Увидев меня, он отложил своего бога и тут же, подойдя к столу, снял оттуда большую книгу, которую поместил у себя на коленях, и принялся сосредоточенно считать в ней листы; каждый раз, насчитав полсотни, он, как я заметил, на мгновение останавливался, озирался растерянно и недоуменно, издавал протяжный переливчатый присвист, а потом принимался за следующие полсотни, опять, видимо, начиная счёт сначала, как будто бы больше, чем до пятидесяти, он считать не умел, и всё изумление его перед множеством листов в книге вызвано было лишь тем, что их здесь так много раз по пятьдесят.

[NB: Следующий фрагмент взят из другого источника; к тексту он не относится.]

/-- The state a trap entry reaches where the stack is RAM (60_exceptions.md R270). The trace is the model's own
record of the three pushes (log 32). -/
def trapState (s : State) (vec ret : Word) (b : Bool) : State :=
  { s with
    mem := Memory.write (Memory.write (Memory.write s.mem
      (256 + s.sp.toNat) (BitVec.ofNat 8 (ret.toNat / 256)))
      (256 + (s.sp.toNat + 255) % 256) (BitVec.ofNat 8 ret.toNat))
      (256 + (s.sp.toNat + 254) % 256) (flagByte s.p b)
    trace := s.trace ++ [BusEvent.write (stackAddr s.sp) (BitVec.ofNat 8 (ret.toNat / 256)),
      BusEvent.write (stackAddr (s.sp - 1#8)) (BitVec.ofNat 8 ret.toNat),
      BusEvent.write (stackAddr (s.sp - 2#8)) (flagByte s.p b)]
    sp := s.sp - 3#8
    p := { s.p with i := true, d := false }
    pc := wordOf (s.peek (vec + 1#16)) (s.peek vec) }

/-- The next three pushes go to RAM. -/
abbrev StackRam (s : State) : Prop :=
  IsRam s (stackAddr s.sp) ∧ IsRam s (stackAddr (s.sp - 1#8)) ∧ IsRam s (stackAddr (s.sp - 2#8))

/-- A word of memory answers at `vec`. -/
abbrev VectorMemory (s : State) (vec : Word) : Prop := IsMemory s vec ∧ IsMemory s (vec + 1#16)

/-- The byte at `b` is in `t` as it was in `s` or as one of these events stores it. -/
def ChangedOnlyBy (events : List BusEvent) (s t : State) (b : Word) : Prop :=
  t.peek b = s.peek b ∨
    ∃ v, (BusEvent.write b v ∈ events ∨ BusEvent.dma b v ∈ events) ∧ t.peek b = v

/-- A CPU step torn by RES went from `s` to `t`, its whole form from `s` to `u`: every byte of memory is as
it was or as the step (or the DMA agent in it) stored it, but for at most one byte that the step was storing
(70_reset_and_hazards.md R351). -/
def TornFrom (s u t : State) : Prop :=
  ∃ torn : Option Word, (∀ a, torn = some a → ∃ v, BusEvent.write a v ∈ u.trace) ∧
    ∀ b, torn ≠ some b → ChangedOnlyBy u.trace s t b

/-- Control register bit `i` of a section. -/
def crBit (q : PiaSection) (i : Nat) : Bool := bit q.cr i

end Sys2Proof.Claims

open Sys2Proof.Claims

/-- 30_encoding.md R70, R71, R83: the bytes of every instruction, with any bytes after them, decode to it and leave
those bytes. -/
def Obligations.DecodeReadsBackEveryEncoding : Prop :=
  ∀ (i : Instr) (rest : List Byte), decode (encode i ++ rest) = .ok (i, rest)

/-- 30_encoding.md R70, R82: whatever the decoder accepts is the encoding of the instruction it answers, so each
instruction has one encoding and no two share one. -/
def Obligations.DecodeAcceptsOnlyEncodings : Prop :=
  ∀ (bytes rest : List Byte) (i : Instr), decode bytes = .ok (i, rest) → bytes = encode i ++ rest

/-- 30_encoding.md R82: for every opcode byte, whatever follows it, the decoder finds the mnemonic and format of the
printed matrix, and nothing where the matrix has a dash. -/
def Obligations.OpcodeMapIsThePrintedMatrix : Prop :=
  ∀ op b1 b2 : Byte,
    match printedMap.getD op.toNat none with
    | some (m, f) => ∃ i rest, decode [op, b1, b2] = .ok (i, rest) ∧ i.mnemonic = m ∧ i.format = f
    | none => decode [op, b1, b2] = .error (.undocumented op)

/-- 30_encoding.md R86, 60_exceptions.md R281: exactly the 81 listed bytes have no meaning, and when the byte at PC
is one of them the instruction is refused by name. -/
def Obligations.UndocumentedOpcodesAreRefused : Prop :=
  (∀ op : Byte, opcodeLength op = none ↔ op ∈ undocumentedOpcodes) ∧
  (∀ s : State, s.platform.isPia s.pc = false → (readAt s.pc s).1 ∈ undocumentedOpcodes →
    runInstruction s = .refused (.undocumentedOpcode (readAt s.pc s).1))

/-- 30_encoding.md R82, R83: words written out from the encodings: LDA #80H, STA 0200H, BNE with offset FE, JMP [nn], TSB
zero page, ASLA, BRK. -/
def Obligations.SampleWordsDecode : Prop :=
  decodeTableWord 16 0x80A9 = some (.ldaImm 0x80#8) ∧
  decodeTableWord 24 0x02008D = some (.staAbs 0x0200#16) ∧
  decodeTableWord 16 0xFED0 = some (.bne 0xFE#8) ∧
  decodeTableWord 24 0x03006C = some (.jmpInd 0x0300#16) ∧
  decodeTableWord 16 0x3004 = some (.tsbZp 0x30#8) ∧
  decodeTableWord 8 0x0A = some .asla ∧
  decodeTableWord 8 0x00 = some .brk

/-- 60_exceptions.md R281, 20_memory.md R60: where the CPU is next, no trap is selected and the bytes at PC are in
memory and decode to i, a step is exec of i at the state after the boundary: the traces of the last step dropped and
its slack used up. exec itself moves PC past the instruction. -/
def Obligations.StepRunsDecodedInstruction : Prop :=
  ∀ (s : State) (i : Instr) (rest : List Byte), CpuReady s → NoDma s →
    s.clearTrace.selection = .instruction →
    (∀ k < i.length, IsMemory s (s.pc + BitVec.ofNat 16 k)) →
    decode [s.peek s.pc, s.peek (s.pc + 1#16), s.peek (s.pc + 2#16)] = .ok (i, rest) →
    step s = exec i s.clearTrace.boundary

/-- 60_exceptions.md R264, R267: at a boundary with no slack NMI is taken before IRQ, IRQ where the line is asserted
and I is 0, else the instruction at PC runs; the return address pushed is PC and B is 0 (R271, R272). -/
def Obligations.BoundaryTakesNmiThenIrqThenInstruction : Prop :=
  ∀ s : State, CpuReady s → NoSlack s →
    (s.nmiPending = true →
      step s = takeTrap 0xFFFA#16 s.pc false { s.clearTrace with nmiPending := false }) ∧
    (s.nmiPending = false → s.irqAsserted = true → s.p.i = false →
      step s = takeTrap 0xFFFE#16 s.pc false s.clearTrace) ∧
    (s.nmiPending = false → (s.irqAsserted = false ∨ s.p.i = true) →
      step s = runInstruction s.clearTrace)

/-- 60_exceptions.md R264: at the boundary after an instruction that changed I or the line, the test is made with the old
or the new value of each and with nothing else, whatever the free bits are. -/
def Obligations.SlackAdmitsOnlyOldOrNewValues : Prop :=
  ∀ s : State, ∃ line i : Bool,
    (line = s.irqAsserted ∨ s.slackLine = some line) ∧ (i = s.p.i ∨ s.slackI = some i) ∧
    s.irqSelected = (line && !i)

/-- 60_exceptions.md R270, R274: a trap entry pushes PC high, PC low and the image of P, sets I, clears D and loads PC
from the vector; A, X, Y stay. It completes wherever the stack and the vector are off the PIA. -/
def Obligations.TrapEntryPushesPcAndStatus : Prop :=
  ∀ (s : State) (vec ret : Word) (b : Bool), vec = 0xFFFA#16 ∨ vec = 0xFFFE#16 →
    (OffPia s [stackAddr s.sp, stackAddr (s.sp - 1#8), stackAddr (s.sp - 2#8), vec, vec + 1#16] →
      ∃ t, takeTrap vec ret b s = .next t ∧ t.a = s.a ∧ t.x = s.x ∧ t.y = s.y ∧
        t.sp = s.sp - 3#8 ∧ t.p = { s.p with i := true, d := false }) ∧
    (NoDma s → StackRam s → VectorMemory s vec →
      takeTrap vec ret b s = .next (trapState s vec ret b))

/-- 45_stack_flag_system.md R247, 60_exceptions.md R273: BRK pushes pc0 + 2 and P with B = 1 and goes through 0xFFFE. -/
def Obligations.BrkEntersTheSharedVector : Prop :=
  encode .brk = [0x00#8] ∧ ∀ s : State,
    (OffPia s [stackAddr s.sp, stackAddr (s.sp - 1#8), stackAddr (s.sp - 2#8), 0xFFFE#16, 0xFFFF#16] →
      ∃ t, exec .brk s = .next t ∧ t.a = s.a ∧ t.x = s.x ∧ t.y = s.y ∧
        t.sp = s.sp - 3#8 ∧ t.p = { s.p with i := true, d := false }) ∧
    (NoDma s → StackRam s → VectorMemory s 0xFFFE#16 →
      exec .brk s = .next (trapState s 0xFFFE#16 (BitVec.ofNat 16 (s.pc.toNat + 2)) true))

/-- 45_stack_flag_system.md R248, 60_exceptions.md R276: RTI pulls P, PC low, PC high; a changed I leaves its old value
for the next boundary (R264). -/
def Obligations.RtiRestoresStatusAndPc : Prop :=
  encode .rti = [0x40#8] ∧ ∀ s : State,
    (OffPia s [stackAddr (s.sp + 1#8), stackAddr (s.sp + 2#8), stackAddr (s.sp + 3#8)] →
      ∃ t, exec .rti s = .next t ∧ t.a = s.a ∧ t.x = s.x ∧ t.y = s.y ∧ t.sp = s.sp + 3#8) ∧
    (NoDma s → IsMemory s (stackAddr (s.sp + 1#8)) → IsMemory s (stackAddr (s.sp + 2#8)) →
      IsMemory s (stackAddr (s.sp + 3#8)) →
      exec .rti s = .next { s with
        sp := s.sp + 3#8
        p := flagsOfByte (s.peek (stackAddr (s.sp + 1#8)))
        slackI := slackAfter s (flagsOfByte (s.peek (stackAddr (s.sp + 1#8)))).i
        pc := wordOf (s.peek (stackAddr (s.sp + 3#8))) (s.peek (stackAddr (s.sp + 2#8))) })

Я наблюдал за ним с большим интересом. Хотя он и был дикарём и хоть лицо его, по крайней мере на мой вкус, так жутко уродовала татуировка, всё-таки в его внешности было что-то приятное. Душу не спрячешь. Мне казалось, что под этими ужасными шрамами я могу различить признаки простого честного сердца; а в его больших глубоких глазах, огненно-чёрных и смелых, проглядывал дух, который не дрогнет и перед тысячью дьяволов.
Но помимо всего остального, в жестах этого язычника было нечто величавое, что даже его неуклюжесть не могла исказить. У него был вид человека, который никогда не раболепствовал и никогда не одолжался. И потому ли, что голова его была обрита, так что рельефнее становился и казался особенно вместительным его высокий лоб, этого я не берусь решить, но, несомненно, с точки зрения френолога, у него был великолепный череп. Может показаться смешным, но мне его голова напомнила голову генерала Вашингтона с известного бюста. У Квикега был тот же удлинённый, правильный, постепенно отступающий склон над бровями, которые точно так же выдавались вперёд, словно два длинных густо заросших лесистых мыса. Квикег представлял собой каннибальский вариант Джорджа Вашингтона.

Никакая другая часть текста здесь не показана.